**ASSIGNMENT:** All lines from the one including "(d.modPkt f).conv = d.conv := rfl" to the bottom of the entries below should be repeated exactly, both ends kept.

Stored data
__________________________________________________
theorem kwWrap_length {key p : List Byte} {nk n : Nat} (h : key.length = 4 * nk) (hk : 0 < nk) (hp : p.length = 8 * n) (hn : 2 ≤ n) :
    (kwWrap key p).length = 8 + 8 * n := by
  have hn8 : p.length / 8 = n := by omega
  obtain ⟨c1, c2⟩ := chunks_length 8 n p hp (by decide)
  obtain ⟨⟨o1, o2, o3⟩, _⟩ := kwForths_inv h hk (show 0 < n by omega) ((List.range (6 * n)).map (· + 1))
    (List.replicate 8 0xa6, chunks 8 n p) ⟨List.length_replicate .., c1, c2⟩
  have hf := flatten_length 8 _ o3
  rw [o2] at hf
  simp only [kwWrap, kwForths, hn8]
  rw [List.length_append, o1, hf]

/-- KW unwraps what it wraps. -/
theorem kwUnwrap_kwWrap {key p : List Byte} {nk n : Nat} (h : key.length = 4 * nk) (hk : 0 < nk) (hp : p.length = 8 * n) (hn : 2 ≤ n) :
    kwUnwrap key (kwWrap key p) = some p := by
  have hn8 : p.length / 8 = n := by omega
  obtain ⟨c1, c2⟩ := chunks_length 8 n p hp (by decide)
  obtain ⟨⟨o1, o2, o3⟩, e⟩ := kwForths_inv h hk (show 0 < n by omega) ((List.range (6 * n)).map (· + 1))
    (List.replicate 8 0xa6, chunks 8 n p) ⟨List.length_replicate .., c1, c2⟩
  have hw := kwWrap_length h hk hp hn
  have hm : (kwWrap key p).length / 8 - 1 = n := by omega
  rw [kwUnwrap]
  simp only [hm]
  rw [if_neg (by omega)]
  simp only [kwWrap, kwForths, hn8]
  rw [← List.map_reverse] at e
  have t1 : ∀ b : List Byte, ((((List.range (6 * n)).map (· + 1)).foldl (kwForth key n) (List.replicate 8 0xa6, chunks 8 n p)).1 ++ b).take 8 =
      (((List.range (6 * n)).map (· + 1)).foldl (kwForth key n) (List.replicate 8 0xa6, chunks 8 n p)).1 := fun b => by
    have := List.take_left (l₁ := (((List.range (6 * n)).map (· + 1)).foldl (kwForth key n) (List.replicate 8 0xa6, chunks 8 n p)).1) (l₂ := b)
    rwa [o1] at this
  have t2 : ∀ b : List Byte, ((((List.range (6 * n)).map (· + 1)).foldl (kwForth key n) (List.replicate 8 0xa6, chunks 8 n p)).1 ++ b).drop 8 =
      b := fun b => by
    have := List.drop_left (l₁ := (((List.range (6 * n)).map (· + 1)).foldl (kwForth key n) (List.replicate 8 0xa6, chunks 8 n p)).1) (l₂ := b)
    rwa [o1] at this
  have t3 := chunks_flatten 8 (by decide) _ o3
  rw [o2] at t3
  rw [t1, t2, t3, e, if_pos rfl, flatten_chunks 8 n p hp]

end Sys2Proof.Machine
end

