/-! `Dev.modLanes` -/
@[simp] theorem Dev.modLanes_now (d : Dev) (f : LaneAll → LaneAll) : (d.modLanes f).now = d.now := rfl
@[simp] theorem Dev.modLanes_boundary (d : Dev) (f : LaneAll → LaneAll) : (d.modLanes f).boundary = d.boundary := rfl
@[simp] theorem Dev.modLanes_free (d : Dev) (f : LaneAll → LaneAll) : (d.modLanes f).free = d.free := rfl
@[simp] theorem Dev.modLanes_out (d : Dev) (f : LaneAll → LaneAll) : (d.modLanes f).out = d.out := rfl
@[simp] theorem Dev.modLanes_ctl (d : Dev) (f : LaneAll → LaneAll) : (d.modLanes f).ctl = d.ctl := rfl
@[simp] theorem Dev.modLanes_cfg (d : Dev) (f : LaneAll → LaneAll) : (d.modLanes f).cfg = d.cfg := rfl
@[simp] theorem Dev.modLanes_quilt (d : Dev) (f : LaneAll → LaneAll) : (d.modLanes f).quilt = d.quilt := rfl
@[simp] theorem Dev.modLanes_power (d : Dev) (f : LaneAll → LaneAll) : (d.modLanes f).power = d.power := rfl
@[simp] theorem Dev.modLanes_boot (d : Dev) (f : LaneAll → LaneAll) : (d.modLanes f).boot = d.boot := rfl
@[simp] theorem Dev.modLanes_otp (d : Dev) (f : LaneAll → LaneAll) : (d.modLanes f).otp = d.otp := rfl
@[simp] theorem Dev.modLanes_mon (d : Dev) (f : LaneAll → LaneAll) : (d.modLanes f).mon = d.mon := rfl
@[simp] theorem Dev.modLanes_time (d : Dev) (f : LaneAll → LaneAll) : (d.modLanes f).time = d.time := rfl
@[simp] theorem Dev.modLanes_conv (d : Dev) (f : LaneAll → LaneAll) : (d.modLanes f).conv = d.conv := rfl
@[simp] theorem Dev.modLanes_line (d : Dev) (f : LaneAll → LaneAll) : (d.modLanes f).line = d.line := rfl
@[simp] theorem Dev.modLanes_scs (d : Dev) (f : LaneAll → LaneAll) : (d.modLanes f).scs = d.scs := rfl
@[simp] theorem Dev.modLanes_conts (d : Dev) (f : LaneAll → LaneAll) : (d.modLanes f).conts = d.conts := rfl
@[simp] theorem Dev.modLanes_ohd (d : Dev) (f : LaneAll → LaneAll) : (d.modLanes f).ohd = d.ohd := rfl
@[simp] theorem Dev.modLanes_ref (d : Dev) (f : LaneAll → LaneAll) : (d.modLanes f).ref = d.ref := rfl
@[simp] theorem Dev.modLanes_lane (d : Dev) (f : LaneAll → LaneAll) : (d.modLanes f).lane = f d.lane := rfl
@[simp] theorem Dev.modLanes_pkt (d : Dev) (f : LaneAll → LaneAll) : (d.modLanes f).pkt = d.pkt := rfl
@[simp] theorem Dev.modLanes_mem (d : Dev) (f : LaneAll → LaneAll) : (d.modLanes f).mem = d.mem := rfl
@[simp] theorem Dev.modLanes_crypt (d : Dev) (f : LaneAll → LaneAll) : (d.modLanes f).crypt = d.crypt := rfl

/-! `Dev.modPkt` -/
@[simp] theorem Dev.modPkt_now (d : Dev) (f : PktSt → PktSt) : (d.modPkt f).now = d.now := rfl
@[simp] theorem Dev.modPkt_boundary (d : Dev) (f : PktSt → PktSt) : (d.modPkt f).boundary = d.boundary := rfl
@[simp] theorem Dev.modPkt_free (d : Dev) (f : PktSt → PktSt) : (d.modPkt f).free = d.free := rfl
@[simp] theorem Dev.modPkt_out (d : Dev) (f : PktSt → PktSt) : (d.modPkt f).out = d.out := rfl
@[simp] theorem Dev.modPkt_ctl (d : Dev) (f : PktSt → PktSt) : (d.modPkt f).ctl = d.ctl := rfl
@[simp] theorem Dev.modPkt_cfg (d : Dev) (f : PktSt → PktSt) : (d.modPkt f).cfg = d.cfg := rfl
@[simp] theorem Dev.modPkt_quilt (d : Dev) (f : PktSt → PktSt) : (d.modPkt f).quilt = d.quilt := rfl
@[simp] theorem Dev.modPkt_power (d : Dev) (f : PktSt → PktSt) : (d.modPkt f).power = d.power := rfl
@[simp] theorem Dev.modPkt_boot (d : Dev) (f : PktSt → PktSt) : (d.modPkt f).boot = d.boot := rfl
@[simp] theorem Dev.modPkt_otp (d : Dev) (f : PktSt → PktSt) : (d.modPkt f).otp = d.otp := rfl
@[simp] theorem Dev.modPkt_mon (d : Dev) (f : PktSt → PktSt) : (d.modPkt f).mon = d.mon := rfl
@[simp] theorem Dev.modPkt_time (d : Dev) (f : PktSt → PktSt) : (d.modPkt f).time = d.time := rfl
@[simp] theorem Dev.modPkt_conv (d : Dev) (f : PktSt → PktSt) : (d.modPkt f).conv = d.conv := rfl
@[simp] theorem Dev.modPkt_line (d : Dev) (f : PktSt → PktSt) : (d.modPkt f).line = d.line := rfl
@[simp] theorem Dev.modPkt_scs (d : Dev) (f : PktSt → PktSt) : (d.modPkt f).scs = d.scs := rfl
@[simp] theorem Dev.modPkt_conts (d : Dev) (f : PktSt → PktSt) : (d.modPkt f).conts = d.conts := rfl
@[simp] theorem Dev.modPkt_ohd (d : Dev) (f : PktSt → PktSt) : (d.modPkt f).ohd = d.ohd := rfl
@[simp] theorem Dev.modPkt_ref (d : Dev) (f : PktSt → PktSt) : (d.modPkt f).ref = d.ref := rfl
@[simp] theorem Dev.modPkt_lane (d : Dev) (f : PktSt → PktSt) : (d.modPkt f).lane = d.lane := rfl
@[simp] theorem Dev.modPkt_pkt (d : Dev) (f : PktSt → PktSt) : (d.modPkt f).pkt = f d.pkt := rfl
@[simp] theorem Dev.modPkt_mem (d : Dev) (f : PktSt → PktSt) : (d.modPkt f).mem = d.mem := rfl
@[simp] theorem Dev.modPkt_crypt (d : Dev) (f : PktSt → PktSt) : (d.modPkt f).crypt = d.crypt := rfl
__________________________________________________
**PROBLEM SOLUTION:**
@[simp] theorem Dev.modPkt_conv (d : Dev) (f : PktSt → PktSt) : (d.modPkt f).conv = d.conv := rfl
@[simp] theorem Dev.modPkt_line (d : Dev) (f : PktSt → PktSt) : (d.modPkt f).line = d.line := rfl
@[simp] theorem Dev.modPkt_scs (d : Dev) (f : PktSt → PktSt) : (d.modPkt f).scs = d.scs := rfl
@[simp] theorem Dev.modPkt_conts (d : Dev) (f : PktSt → PktSt) : (d.modPkt f).conts = d.conts := rfl
@[simp] theorem Dev.modPkt_ohd (d : Dev) (f : PktSt → PktSt) : (d.modPkt f).ohd = d.ohd := rfl
@[simp] theorem Dev.modPkt_ref (d : Dev) (f : PktSt → PktSt) : (d.modPkt f).ref = d.ref := rfl
@[simp] theorem Dev.modPkt_lane (d : Dev) (f : PktSt → PktSt) : (d.modPkt f).lane = d.lane := rfl
@[simp] theorem Dev.modPkt_pkt (d : Dev) (f : PktSt → PktSt) : (d.modPkt f).pkt = f d.pkt := rfl
@[simp] theorem Dev.modPkt_mem (d : Dev) (f : PktSt → PktSt) : (d.modPkt f).mem = d.mem := rfl
@[simp] theorem Dev.modPkt_crypt (d : Dev) (f : PktSt → PktSt) : (d.modPkt f).crypt = d.crypt := rfl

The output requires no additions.